* _How to complete this task_
Isolate every line in the data with the string "DEFINITION" and copy it.
━━ Material to process ━━
-- ==== Sys2Proof/Machine/Plant.lean ====
section
/-! DEFINITION. Plant loops, sensing, energy store, commit budget and clock islands (chapters 1, 12, 18 and 20). -/

namespace Sys2Proof.Machine

/-- Value of an F32 entry (IEEE 754 binary32); an infinity or NaN is never held. -/
def f32Rat (n : Nat) : Rat :=
  let e := nbits 30 23 n
  let f := nbits 22 0 n
  let m : Rat := if e = 0 then (f : Rat) * 2 else (2 ^ 23 + f : Nat)
  let v : Rat := if 151 ≤ e then m * (2 ^ (e - 151) * 2 : Nat) else m / (2 ^ (150 - e) : Nat)
  if nbits 31 31 n = 1 then -v else v

/-- Greatest number below 2^64 that is not above r, at least 0. -/
def floorNat (r : Rat) : Nat := if r < 0 then 0 else r.floor.toNat

/-- T_set, Kp and Ki (Table 18.11). -/
def loopGain (s : State) (sub dflt : Nat) : Rat := f32Rat (s.entry 0x3000 sub dflt)

/-- One iteration of R504, in exact arithmetic (DESIGN CHOICE, assumption 19): new integrator and command. -/
def coolantStep (kp ki e i u : Rat) : Rat × Rat :=
  let i' := i + ki * e / 10
  let i'' := if (100 ≤ u ∧ 0 < e) ∨ (u ≤ 0 ∧ e < 0) then i else i'
  let v := kp * e + i''
  (i'', if v < 0 then 0 else if 100 < v then 100 else v)

/-- T − T_set in °C. -/
def loopError (s : State) : Rat := (s.plant.hottest : Rat) / 100 - (s.entry 0x3000 1 75 : Nat)

/- Frequencies. -/

/-- Maximum PU frequency (Table 1.2). -/
def puMax : Nat := 5400

/-- Present frequency of an island; 0 stands for the nominal one. -/
def puMhz (s : State) (n : Nat) : Nat :=
  let f := (s.island (.pu (Fin.ofNat 48 n))).mhz
  if f = 0 then 5000 else f

/-- A PU island's frequency is the lowest of the setting and the two ceilings (R505). -/
def puTarget (s : State) (n : Nat) : Nat :=
  let r := (s.island (.pu (Fin.ofNat 48 n))).req
  Nat.min (if r = 0 then 5000 else r) (Nat.min (tget puMax s.plant.thermCeil n) (tget puMax s.plant.powerCeil n))

/-- Minimum VCORE in µV for a frequency, rounded up (Table 20.3). -/
def vcoreMin (f : Nat) : Nat :=
  let line := fun (f0 v0 f1 v1 : Nat) => v0 * 1000 + ((f - f0) * (v1 - v0) * 1000 + (f1 - f0) - 1) / (f1 - f0)
  if f ≤ 1200 then 650000 else if f ≤ 2500 then line 1200 650 2500 700 else if f ≤ 4000 then line 2500 700 4000 780
  else if f ≤ 5000 then line 4000 780 5000 850 else line 5000 850 5400 950

/-- VCORE that the islands of quadrant q that are not OFF need (R528). -/
def vcoreNeed (s : State) (q : Nat) : Nat :=
  ((List.range 12).map (fun i => 12 * q + i)).foldl (fun m n =>
    if s.lcs (.pu (Fin.ofNat 48 n)) = .off then m else Nat.max m (vcoreMin (puMhz s n))) 650000

/-- A PU island moves towards its target: down at once with a relock, up only after the regulator acknowledges. -/
def retune (n : Nat) (s : State) : State :=
  let t := puTarget s n
  let f := puMhz s n
  if t < f then
    let s := s.updIsland (.pu (Fin.ofNat 48 n)) (fun x => { x with mhz := t, relock := true })
    { s with plant := { s.plant with vcoreDue := tdrop s.plant.vcoreDue n } }
  else if f < t then { s with plant := { s.plant with vcoreDue := tset 0 s.plant.vcoreDue n t } }
  else { s with plant := { s.plant with vcoreDue := tdrop s.plant.vcoreDue n } }

/-- Every PU island moves towards its target. -/
def retuneAll (s : State) : State := (List.range 48).foldl (fun s n => retune n s) s

/-- REGULATOR_ACKNOWLEDGEMENT (R528): the quadrant's rail has risen, and the waiting frequencies apply. -/
def execRegulatorAcknowledgement (q : Fin 4) (s : State) : Host.Outcome State Fault Refusal :=
  .next (let due := s.plant.vcoreDue.filter (fun e => e.1 / 12 == q.val)
    let s := due.foldl (fun (s : State) e =>
      s.updIsland (.pu (Fin.ofNat 48 e.1)) (fun x => { x with mhz := e.2, relock := true })) s
    { s with plant := { s.plant with
        vcoreDue := s.plant.vcoreDue.filter (fun e => e.1 / 12 != q.val)
        vcore := tset 850000 s.plant.vcore q (Nat.max (tget 850000 s.plant.vcore q) (vcoreNeed s q)) } })

/-- Is a frequency allowed for an island (Table 1.2)? Memory controllers change at training, in M1 only. -/
def mhzAllowed (s : State) (i : Island) (f : Nat) : Bool :=
  match i with
  | .pu _ => decide (1200 ≤ f) && decide (f ≤ 5400) && f % 100 == 0
  | .home _ => decide (1600 ≤ f) && decide (f ≤ 2800)
  | .fab => decide (1600 ≤ f) && decide (f ≤ 2800)
  | .mc _ => s.inMode [.provision] && (f == 1200 || f == 1400 || f == 1600)
  | .ce _ => decide (1000 ≤ f) && decide (f ≤ 2000)
  | .crypto => decide (1000 ≤ f) && decide (f ≤ 2000)
  | .comp => decide (1000 ≤ f) && decide (f ≤ 2000)
  | _ => false

/-- ISLAND_FREQUENCY_SET (R14, R19, R505, R528). -/
def execIslandFrequencySet (i : Island) (mhz : Nat) (s : State) : Host.Outcome State Fault Refusal :=
  .next (if !mhzAllowed s i mhz || !s.mainOn then s
    else
      let s := s.updIsland i (fun x => { x with req := mhz })
      match i with
      | .pu n => retune n s
      | _ => s.updIsland i (fun x => { x with mhz := mhz, relock := true }))

/-- The rail of a quad follows once no PU of the quad is relocking any more. -/
def relocked (i : Island) (s : State) : State :=
  match i with
  | .pu n =>
    let q := n.val / 12
    if (List.range 12).any (fun j => (s.island (.pu (Fin.ofNat 48 (12 * q + j)))).relock) then s
    else { s with plant := { s.plant with vcore := tset 850000 s.plant.vcore q (vcoreNeed s q) } }
  | _ => s

/-- CLOCK_RELOCK_COMPLETE (R19, R528): a rail falls once no island of its quadrant relocks. -/
def execClockRelockComplete (i : Island) (s : State) : Host.Outcome State Fault Refusal :=
  .next (settled (relocked i (s.updIsland i (fun x => { x with relock := false }))))

/-- Jobs of a crypto or compression unit whose island is fenced are lost without a completion (R398). -/
def dropUnitJobs (s : State) : State :=
  let s := if islandUp s .crypto then s else { s with cslices := s.cslices.map (fun (e : Nat × Slice) => (e.1, { e.2 with jobs := [] })) }
  if islandUp s .comp then s else { s with dslices := s.dslices.map (fun (e : Nat × Slice) => (e.1, { e.2 with jobs := [] })) }
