/- TAP. -/

/-- A TAP instruction is loaded while VAUX is in tolerance (R536); M1 goes on once EXTEST and CLAMP are left (R537). -/
def loadTap (i : TapIns) (s : State) : State :=
  if !s.vaux then s else takeRequest (leaveProvision false { s with tap := i })

/-- TAP_BYPASS. -/
def execTapBypass (s : State) : Host.Outcome State Fault Refusal := .next (loadTap .bypass s)

/-- TAP_IDCODE: version 2, part 0x7720, manufacturer 0x127. -/
def execTapIdcode (s : State) : Host.Outcome State Fault Refusal :=
  .next (if s.vaux then { loadTap .idcode s with resp := .tap 0x2772024F } else s)

/-- TAP_SAMPLE_PRELOAD. -/
def execTapSamplePreload (s : State) : Host.Outcome State Fault Refusal := .next (loadTap .sample s)

/-- TAP_EXTEST (R537): in force in M1 with service permitted, else executed as BYPASS. -/
def execTapExtest (s : State) : Host.Outcome State Fault Refusal := .next (loadTap .extest s)

/-- TAP_CLAMP (R537). -/
def execTapClamp (s : State) : Host.Outcome State Fault Refusal := .next (loadTap .clamp s)

end Sys2Proof.Machine
end

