-- ==== Sys2Proof/Machine/Dispatch.lean ====
section
/-! DEFINITION. The meaning of every command, one arm per constructor. -/

namespace Sys2Proof.Machine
━━━
* _Answer section_
/-! DEFINITION. Plant loops, sensing, energy store, commit budget and clock islands (chapters 1, 12, 18 and 20). -/
/-! DEFINITION. The meaning of every command, one arm per constructor. -/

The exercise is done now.